**What the task asks**. Reproduce all of the data exactly as written.

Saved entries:
-- ==== Sys2Proof/Machine/State.lean ====
section
/-! DEFINITION. The state of the device: its registers, what its blocks hold besides registers, its memories, the
commands waiting, what it has sent, and the state right after a power-on reset. -/

namespace Sys2Proof.Machine

/-- What leaves the device. -/
inductive Output where
  /-- An MSI-X message of a vector, to the address and with the data that its table entry holds (R35, R57). -/
  | msix (vector address data : Nat)
  /-- A frame on a port's lanes, FCS included; `stomped` when its FCS is complemented (R268). -/
  | frame (port : Nat) (bytes : List Byte) (stomped : Bool)
  /-- A PFC frame: priorities named and the quanta of each (R161). -/
  | pfc (port : Nat) (priorities : Nat) (quanta : Nat)
  /-- A protocol message of a port: what it is and its content as numbers. -/
  | message (port : Nat) (kind : String) (content : List Nat)
  /-- Bytes written into host memory (R487). -/
  | hostWrite (address : Nat) (bytes : List Byte)
  /-- A pin's new level. -/
  | pin (name : String) (level : Bool)
  /-- A ToD sentence (R69). -/
  | sentence (bytes : List Byte)
  /-- An AVSBus request of a rail, in mV (R421). -/
  | avs (rail : String) (mv : Nat)
  /-- The completion of a host read or of a DOE exchange. -/
  | reply (kind : String) (content : List Nat)
  deriving DecidableEq, Repr

/-- The front of the host's accesses besides registers. -/
structure HostFront where
  /-- MSI-X vectors the host has unmasked (R57). All masked after reset: PRESUMED, PCI's reset value (log entry 9). -/
  unmasked : SMap Bool
  /-- MSI-X pending bits (R57). -/
  pba : SMap Bool
  /-- Address and data of the MSI-X table's entries (R35). 0 after reset: DESIGN CHOICE (log entry 9). -/
  table : SMap (Nat × Nat)
  /-- Companion words latched by NS reads, keyed by the BAR0 offset of the NS register (R12). -/
  latch : SMap Nat
  /-- Companion words staged by companion writes, keyed by the BAR0 offset of the NS register (R13). -/
  staged : SMap Nat
  deriving DecidableEq, Repr

/-- What the error and W1C latches hold besides their registers. -/
structure Latches where
  /-- The last MGMT cycle in which a hardware event set a W1C bit, and what events set in it: by bit address, 1, or for a W1C
  count the events it counted (R4). -/
  cycle : Nat
  set : SMap Nat
  /-- Causes that fired inside a quench window that is still open, by page and cause (R48, R459). -/
  fired : List (Nat × Nat)
  /-- The class in force when a REAL bit last latched, by page x 16 + cause (R49). -/
  classes : SMap Nat
  deriving DecidableEq, Repr

/-- What Hatband holds of one reference entry besides its registers (R64, R65). -/
structure RefRec where
  /-- The first measurement since the entry entered QUALIFYING, by the reference's time. -/
  qualStart : Option T80 := none
  /-- From when it has stayed QUALIFIED, on the clock of `State.mono`. -/
  qualifiedAt : T80 := 0
  /-- The last label, PPS_TOD. -/
  label : Option Nat := none
  /-- Consecutive measurements beyond OUT_LOCK. -/
  beyond : Nat := 0
  /-- The REF_CFG word in force, where a write of the SELECTED entry's waits for its next measurement (R65). -/
  held : Option Nat := none
  deriving DecidableEq, Repr

/-- An edge of a PPS input (R64, R71): its instant on the clock of `State.mono`, the entries on it then as bits, whether it
did not follow the one before it as R64 asks, whether a sentence has labelled it, and the cycles of the 10 MHz inputs over
its second. -/
structure PpsEdge where
  at_ : T80
  entries : Nat := 0
  bad : Bool := false
  labelled : Bool := false
  cycles0 : Option Nat := none
  cycles1 : Option Nat := none
  deriving DecidableEq, Repr

/-- A PPS input (R573, R71): its edges of the last second, newest first, and the edges missed since. -/
structure PpsIn where
  edges : List PpsEdge := []
  missed : Nat := 0
  deriving DecidableEq, Repr

/-- The last good measurement (R80): its instant on the clock of `State.mono`, absolute offset in 1/65,536 ns, frequency uncertainty in ppt, and
upstream uncertainty in ns. -/
structure GoodMeas where
  at_ : T80
  offset : Nat
  sigma : Nat
  up : Nat
  deriving DecidableEq, Repr

/-- A frequency history record (R83), with its CRC-32C. -/
structure HistRec where
  freq : Nat
  slope : Nat
  slopeValid : Bool
  at_ : T80
  seq : Nat
  crc : Nat
  deriving DecidableEq, Repr

/-- A peer entry of a port (R90). Role 0 FREE, 1 SOURCE, 2 RECEIVER, 3 BOTH. -/
structure Peer where
  identity : Nat := 0
  portNumber : Nat := 0
  role : Nat := 0
  isStatic : Bool := false
  transport : Nat := 0
  clockClass : Nat := 0
  stepsRemoved : Nat := 0
  denoon : Bool := false
  grandmaster : Nat := 0
  /-- LAST_HEARD; and on the clock of `State.mono`, the last message, the last Sync and the last Announce. -/
  heard : T80 := 0
  seen : T80 := 0
  lastSync : T80 := 0
  lastAnnounce : T80 := 0
  /-- The mean path delay, in 1/65,536 ns (R63). -/
  delay : Int := 0
  address : Nat := 0
  /-- A two-step Sync that waits for its Follow_Up: its sequence number, and its arrival less its correction (R63). -/
  syncIn : Option (Nat × Int) := none
  /-- The last Sync's origin and arrival, corrected. -/
  t1 : Int := 0
  t2 : Int := 0
  /-- A two-step Pdelay_Resp that waits for its Follow_Up: its sequence number, and its arrival and the request's there less
  its correction (R87). -/
  pdelay : Option (Nat × Int) := none
  deriving DecidableEq, Repr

**Solution to this task**.
-- ==== Sys2Proof/Machine/State.lean ====
section
/-! DEFINITION. The state of the device: its registers, what its blocks hold besides registers, its memories, the
commands waiting, what it has sent, and the state right after a power-on reset. -/

namespace Sys2Proof.Machine

/-- What leaves the device. -/
inductive Output where
  /-- An MSI-X message of a vector, to the address and with the data that its table entry holds (R35, R57). -/
  | msix (vector address data : Nat)
  /-- A frame on a port's lanes, FCS included; `stomped` when its FCS is complemented (R268). -/
  | frame (port : Nat) (bytes : List Byte) (stomped : Bool)
  /-- A PFC frame: priorities named and the quanta of each (R161). -/
  | pfc (port : Nat) (priorities : Nat) (quanta : Nat)
  /-- A protocol message of a port: what it is and its content as numbers. -/
  | message (port : Nat) (kind : String) (content : List Nat)
  /-- Bytes written into host memory (R487). -/
  | hostWrite (address : Nat) (bytes : List Byte)
  /-- A pin's new level. -/
  | pin (name : String) (level : Bool)
  /-- A ToD sentence (R69). -/
  | sentence (bytes : List Byte)
  /-- An AVSBus request of a rail, in mV (R421). -/
  | avs (rail : String) (mv : Nat)
  /-- The completion of a host read or of a DOE exchange. -/
  | reply (kind : String) (content : List Nat)
  deriving DecidableEq, Repr

/-- The front of the host's accesses besides registers. -/
structure HostFront where
  /-- MSI-X vectors the host has unmasked (R57). All masked after reset: PRESUMED, PCI's reset value (log entry 9). -/
  unmasked : SMap Bool
  /-- MSI-X pending bits (R57). -/
  pba : SMap Bool
  /-- Address and data of the MSI-X table's entries (R35). 0 after reset: DESIGN CHOICE (log entry 9). -/
  table : SMap (Nat × Nat)
  /-- Companion words latched by NS reads, keyed by the BAR0 offset of the NS register (R12). -/
  latch : SMap Nat
  /-- Companion words staged by companion writes, keyed by the BAR0 offset of the NS register (R13). -/
  staged : SMap Nat
  deriving DecidableEq, Repr

/-- What the error and W1C latches hold besides their registers. -/
structure Latches where
  /-- The last MGMT cycle in which a hardware event set a W1C bit, and what events set in it: by bit address, 1, or for a W1C
  count the events it counted (R4). -/
  cycle : Nat
  set : SMap Nat
  /-- Causes that fired inside a quench window that is still open, by page and cause (R48, R459). -/
  fired : List (Nat × Nat)
  /-- The class in force when a REAL bit last latched, by page x 16 + cause (R49). -/
  classes : SMap Nat
  deriving DecidableEq, Repr

/-- What Hatband holds of one reference entry besides its registers (R64, R65). -/
structure RefRec where
  /-- The first measurement since the entry entered QUALIFYING, by the reference's time. -/
  qualStart : Option T80 := none
  /-- From when it has stayed QUALIFIED, on the clock of `State.mono`. -/
  qualifiedAt : T80 := 0
  /-- The last label, PPS_TOD. -/
  label : Option Nat := none
  /-- Consecutive measurements beyond OUT_LOCK. -/
  beyond : Nat := 0
  /-- The REF_CFG word in force, where a write of the SELECTED entry's waits for its next measurement (R65). -/
  held : Option Nat := none
  deriving DecidableEq, Repr

/-- An edge of a PPS input (R64, R71): its instant on the clock of `State.mono`, the entries on it then as bits, whether it
did not follow the one before it as R64 asks, whether a sentence has labelled it, and the cycles of the 10 MHz inputs over
its second. -/
structure PpsEdge where
  at_ : T80
  entries : Nat := 0
  bad : Bool := false
  labelled : Bool := false
  cycles0 : Option Nat := none
  cycles1 : Option Nat := none
  deriving DecidableEq, Repr

/-- A PPS input (R573, R71): its edges of the last second, newest first, and the edges missed since. -/
structure PpsIn where
  edges : List PpsEdge := []
  missed : Nat := 0
  deriving DecidableEq, Repr

/-- The last good measurement (R80): its instant on the clock of `State.mono`, absolute offset in 1/65,536 ns, frequency uncertainty in ppt, and
upstream uncertainty in ns. -/
structure GoodMeas where
  at_ : T80
  offset : Nat
  sigma : Nat
  up : Nat
  deriving DecidableEq, Repr

/-- A frequency history record (R83), with its CRC-32C. -/
structure HistRec where
  freq : Nat
  slope : Nat
  slopeValid : Bool
  at_ : T80
  seq : Nat
  crc : Nat
  deriving DecidableEq, Repr

/-- A peer entry of a port (R90). Role 0 FREE, 1 SOURCE, 2 RECEIVER, 3 BOTH. -/
structure Peer where
  identity : Nat := 0
  portNumber : Nat := 0
  role : Nat := 0
  isStatic : Bool := false
  transport : Nat := 0
  clockClass : Nat := 0
  stepsRemoved : Nat := 0
  denoon : Bool := false
  grandmaster : Nat := 0
  /-- LAST_HEARD; and on the clock of `State.mono`, the last message, the last Sync and the last Announce. -/
  heard : T80 := 0
  seen : T80 := 0
  lastSync : T80 := 0
  lastAnnounce : T80 := 0
  /-- The mean path delay, in 1/65,536 ns (R63). -/
  delay : Int := 0
  address : Nat := 0
  /-- A two-step Sync that waits for its Follow_Up: its sequence number, and its arrival less its correction (R63). -/
  syncIn : Option (Nat × Int) := none
  /-- The last Sync's origin and arrival, corrected. -/
  t1 : Int := 0
  t2 : Int := 0
  /-- A two-step Pdelay_Resp that waits for its Follow_Up: its sequence number, and its arrival and the request's there less
  its correction (R87). -/
  pdelay : Option (Nat × Int) := none
  deriving DecidableEq, Repr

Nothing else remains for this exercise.